-- ==== Sys2Proof/Machine/Access.lean ====
section
/-!
DEFINITION. The access checker: regions, the judgement of an access under a generation's rules, and the capture and count
of violations and bus errors (R367 to R374, R432).
-/

namespace Sys2Proof.Machine

/-- A region as the checker sees it (R367). -/
structure Region where
  base    : Nat
  attr    : Word
  deriving DecidableEq, Repr

def Region.en (r : Region) : Bool := bitOf r.attr 0
def Region.size (r : Region) : Nat := fld r.attr 13 8
/-- BASE with the bits below SIZE ignored (R367). -/
def Region.start (r : Region) : Nat := r.base / 2 ^ r.size * 2 ^ r.size
def Region.holds (r : Region) (a : Nat) : Bool :=
  r.en && decide (r.start ≤ a) && decide (a < r.start + 2 ^ r.size)
/-- The byte's sub-region is excluded by SRD (R367). -/
def Region.excludes (r : Region) (a : Nat) : Bool := bitOf r.attr (16 + (a - r.start) / 2 ^ (r.size - 3))
def Region.world (r : Region) (w : World) : Bool := worldOk (fld r.attr 5 4) w
def Region.covers (r : Region) (w : World) (a : Nat) : Bool := r.holds a && !r.excludes a && r.world w
def Region.grants (r : Region) : Dir → Bool
  | .read => bitOf r.attr 1
  | .write => bitOf r.attr 2
def Region.deny (r : Region) : Bool := bitOf r.attr 49

/-- The candidate regions of an access (R369): of tenant n, or of a privileged access (`none`). DENY, PRIV and TENANTS are
reserved in tenant regions and read zero there. -/
def candidates (s : State) (c : Content) : Option TenantIx → List Region
  | some n =>
    (List.finRange 16).map (fun m => ⟨(s.word c (.accRegAddr n m)).toNat, s.word c (.accRegAttr n m)⟩)
    ++ ((List.finRange 32).map (fun j => Region.mk (s.word c (.accGlbAddr j)).toNat (s.word c (.accGlbAttr j)))).filter
        (fun r => !bitOf r.attr 48 && bitOf r.attr (32 + n.val))
  | none =>
    ((List.finRange 32).map (fun j => Region.mk (s.word c (.accGlbAddr j)).toNat (s.word c (.accGlbAttr j)))).filter
      (fun r => bitOf r.attr 48)

/-- AH_ACC_DEFMAP grants a privileged access in a direction (R369). -/
def defmapGrants (s : State) (c : Content) : Dir → Bool
  | .read => decide (fld (s.word c .accDefmap) 1 0 ≤ 1)
  | .write => decide (fld (s.word c .accDefmap) 1 0 = 0)

/-- The cause for which one byte fails, or none where it passes (R369, R370). -/
def judgeByte (rs : List Region) (priv : Bool) (defm : Dir → Bool) (w : World) (d : Dir) (a : Nat) : Option Nat :=
  if rs.any (fun r => r.deny && r.covers w a) then some 1
  else if rs.any (fun r => !r.deny && r.covers w a && r.grants d) then none
  else if priv && !rs.any (fun r => r.covers w a) then (if defm d then none else some 5)
  else if !rs.any (fun r => r.holds a) then some 2
  else if rs.all (fun r => !r.holds a || r.excludes a) then some 3
  else if !rs.any (fun r => r.covers w a) then some 4
  else some 5

/-- The check of an access to `len` bytes from `addr`: the first failing byte and its cause, or none where the access
passes (R369, R370). `t` is the tenant of an unprivileged access. -/
def check (s : State) (c : Content) (t : Option TenantIx) (w : World) (d : Dir) (addr len : Nat) :
    Option (Nat × Nat) :=
  (List.range len).findSome? (fun i =>
    (judgeByte (candidates s c t) t.isNone (defmapGrants s c) w d (addr + i)).map (fun x => (addr + i, x)))

/-- Some byte of the range lies in a candidate region marked no-prefetch (R371). -/
def noPrefetch (s : State) (c : Content) (t : Option TenantIx) (w : World) (addr len : Nat) : Bool :=
  (List.range len).any (fun i => (candidates s c t).any (fun r => bitOf r.attr 3 && r.covers w (addr + i)))

/-! ### Source kinds of R483 -/

def kindRequest := 0
def kindRing := 1
def kindChannel := 2
def kindRecord := 3
def kindRescue := 4
def kindBoot := 5
def kindImage := 6
def kindNotice := 7

/-- A violation of tenant n: counted, and captured while VALID is 0 (R373, R496). -/
def violT (n : Nat) (addr : Nat) (d : Dir) (cause kind number tag gen : Nat) (s : State) : State :=
  let t := s.ten n
  let s1 := modTen n (fun t => { t with vcnt := t.vcnt.bump }) s
  let s2 := if t.vcnt.saturates then raiseT n evAccVcntSat s1 else s1
  if t.viol.valid then s2
  else raiseT n evAccViol (modTen n (fun t => { t with viol :=
    { valid := true, addr := BitVec.ofNat 48 addr, dir := d, cause := BitVec.ofNat 4 cause, kind := BitVec.ofNat 4 kind,
      number := BitVec.ofNat 6 number, tag := BitVec.ofNat 16 tag, gen := BitVec.ofNat 16 gen } }) s2)

/-- A privileged violation (R374). -/
def violP (addr : Nat) (d : Dir) (cause kind number tag gen : Nat) (s : State) : State :=
  let s1 := modPvcnt Cnt32.bump s
  let s2 := if s.pvcnt.saturates then raiseG gAccPviol s1 else s1
  if s.pviol.valid then s2
  else raiseG gAccPviol (modPviol (fun _ =>
    { valid := true, addr := BitVec.ofNat 48 addr, dir := d, cause := BitVec.ofNat 4 cause, kind := BitVec.ofNat 4 kind,
      number := BitVec.ofNat 6 number, tag := BitVec.ofNat 16 tag, gen := BitVec.ofNat 16 gen }) s2)

/-- A violation of a tenant's or of a privileged access. -/
def viol (t : Option TenantIx) (addr : Nat) (d : Dir) (cause kind number tag gen : Nat) (s : State) : State :=
  match t with
  | some n => violT n addr d cause kind number tag gen s
  | none => violP addr d cause kind number tag gen s

end Sys2Proof.Machine
end

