/-- The current element, whose bytes have been read, is converted, joins its line, and the channel goes on (R309 to R311). -/
def dcMove (k : Nat) (d : Desc) (data : Bytes) (s : State) : State :=
  let c := s.dc k
  let out := if d.xmode = 0 then data else convSample d.lenOut (d.ctl.testBit 12) (d.ctl.testBit 13) data
  let s1 := dcGather k (if d.xmode = 2 then c.i0 else 0) (patAddr d.dst d.ds [c.i0, c.i1, c.i2]).toNat out s
  if (s1.dc k).st = .stopped then s1 else dcMoved k d.lenOut (dcAdvance k d s1)

/-- The bytes of the current element, where they have been read ahead. -/
def Chan.readOf (c : Chan) : Option GLine := c.ahead.find? (fun g => decide ((g.i0, g.i1, g.i2) = c.pos))

/-- The current element, read ahead, is moved. -/
def dcMoveRead (k : Nat) (d : Desc) (s : State) : State :=
  match (s.dc k).readOf with
  | some g => dcMove k d g.data (modDc k (fun c => { c with ahead := c.ahead.filter (fun h => decide ((h.i0, h.i1, h.i2) ≠ c.pos)) }) s)
  | none => s

/-- Every element of the unit whose read was issued is completed, in loop order (R320). -/
def dcComplete (k : Nat) : Nat → State → State
  | 0, s => s
  | fuel + 1, s =>
    match (s.dc k).held with
    | some b =>
      if (s.dc k).inUnit && decide ((s.dc k).st = .running) && (s.dc k).readOf.isSome then dcComplete k fuel (dcMoveRead k (readDesc b) s)
      else s
    | none => s

/-- PAUSE (R320): the channel is at an element boundary between two commands; elements read in its unit are completed, the gathered lines
go out, and what is read ahead beyond the resume point goes. -/
def dcSetPause (k : Nat) (s : State) : State :=
  let s1 := modDc k (fun c => { c with pause := true }) s
  if (s.dc k).st = .running ∨ (s.dc k).st = .waiting then
    let s2 := dcFlushAll k (dcComplete k ((s.dc k).ahead.length) s1)
    if (s2.dc k).st = .stopped then s2 else modDc k (fun c => { c with st := .paused, rstall := false, ahead := [] }) s2
  else s1

/-- A channel that begins to run while its unit is to be gated, or as the host chip asks for retention, pauses at once (R394, R412). -/
def dcHoldBack (k : Nat) (s : State) : State :=
  if s.clk.pending.toNat.testBit 24 || s.ret.req then
    whenS (decide ((s.dc k).st = .running ∨ (s.dc k).st = .waiting)) (dcSetPause k) s
  else s

/-- GO, in a write that has PAUSE 0 (R304). Where the channel was IDLE, source 0x00 counts as the pace source in use, so that a first
descriptor or WAIT with another source clears the credits left and one with source 0x00 keeps them (DESIGN CHOICE, notes/assumptions/15.md). -/
def dcStart (k : Nat) (s : State) : State :=
  let c := s.dc k
  let s1 := modDc k (fun c => { c with pause := false }) s
  match c.st with
  | .idle =>
    dcHoldBack k (dcReach k (modDc k (fun c => { c.shed false with
      st := .running
      desc := fld c.first 15 0
      i0 := 0
      i1 := 0
      i2 := 0
      n0use := 0
      psrc := 0
      heldTag := 0
      unitPrev := false
      moved := 0
      inUnit := false
      lines := []
      wrote := none
      port0 := none
      port1 := none
      aregs := []
      cregs := []
      xcfg := none }) s1))
  | .paused =>
    let s2 := modDc k (fun c => { c with st := .running }) s1
    dcHoldBack k (if c.held.isSome then dcSettle k s2 else dcReach k s2)
  | .stopped => if c.fault then s1 else dcHoldBack k (dcReach k (modDc k (fun c => { c with st := .running }) s1))
  | _ => s1

/-- PAUSE written 0 (R320). -/
def dcClearPause (k : Nat) (s : State) : State :=
  if (s.dc k).st = .paused then dcStart k s else modDc k (fun c => { c with pause := false }) s

/-- REFETCH (R321). -/
def dcDropCopies (k : Nat) (s : State) : State :=
  modDc k (fun c => if c.st = .paused then c.shed false else c) s

/-- ABORT (R322): gathered lines go, the record carries the resume point. -/
def dcAbort (k : Nat) (s : State) : State :=
  let c := s.dc k
  if c.st = .idle then s
  else
    let r := earliest c
    let s1 := modDc k (fun c => c.backTo r) s
    match dcRecord k stAborted 0x80 [r.getD 2 0, r.getD 1 0, r.getD 0 0] 0 .read s1 with
    | some s2 => dcIdle k s2
    | none =>
      match dcCheck s1 k .write (dcRecAddr (s1.dc k)) 32 with
      | some (fa, cause) => dcRecordFault k stAccess fa cause (dcViol k fa .write cause s1)
      | none => dcIdle k s1

/-- A write to AH_DCk_CTL while the channel is not assigned, or to a disabled tenant, is dropped (R301). -/
def gateDc (who : Who) (k : ChanIx) (val : Word) (f : State → State) (s : State) : State :=
  gateW who (.dcCtl k) val (fun s => if dcAssigned s k.val then f s else dropReg who (.dcCtl k) val s) s

/-- CLRCRED (R312): a channel that waited for its place alone now waits for a credit too. -/
def dcClrcred (k : Nat) (s : State) : State := dcSettle k (modDc k (fun c => { c with credit := 0 }) s)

**Your assignment**
Of the lines above, extract only those from the line with "cregs := []" to the line with "dcIdle k s1", both included, exactly as written.

**Solution to this exercise**
      cregs := []
      xcfg := none }) s1))
  | .paused =>
    let s2 := modDc k (fun c => { c with st := .running }) s1
    dcHoldBack k (if c.held.isSome then dcSettle k s2 else dcReach k s2)
  | .stopped => if c.fault then s1 else dcHoldBack k (dcReach k (modDc k (fun c => { c with st := .running }) s1))
  | _ => s1

/-- PAUSE written 0 (R320). -/
def dcClearPause (k : Nat) (s : State) : State :=
  if (s.dc k).st = .paused then dcStart k s else modDc k (fun c => { c with pause := false }) s

/-- REFETCH (R321). -/
def dcDropCopies (k : Nat) (s : State) : State :=
  modDc k (fun c => if c.st = .paused then c.shed false else c) s

/-- ABORT (R322): gathered lines go, the record carries the resume point. -/
def dcAbort (k : Nat) (s : State) : State :=
  let c := s.dc k
  if c.st = .idle then s
  else
    let r := earliest c
    let s1 := modDc k (fun c => c.backTo r) s
    match dcRecord k stAborted 0x80 [r.getD 2 0, r.getD 1 0, r.getD 0 0] 0 .read s1 with
    | some s2 => dcIdle k s2
    | none =>
      match dcCheck s1 k .write (dcRecAddr (s1.dc k)) 32 with
      | some (fa, cause) => dcRecordFault k stAccess fa cause (dcViol k fa .write cause s1)
      | none => dcIdle k s1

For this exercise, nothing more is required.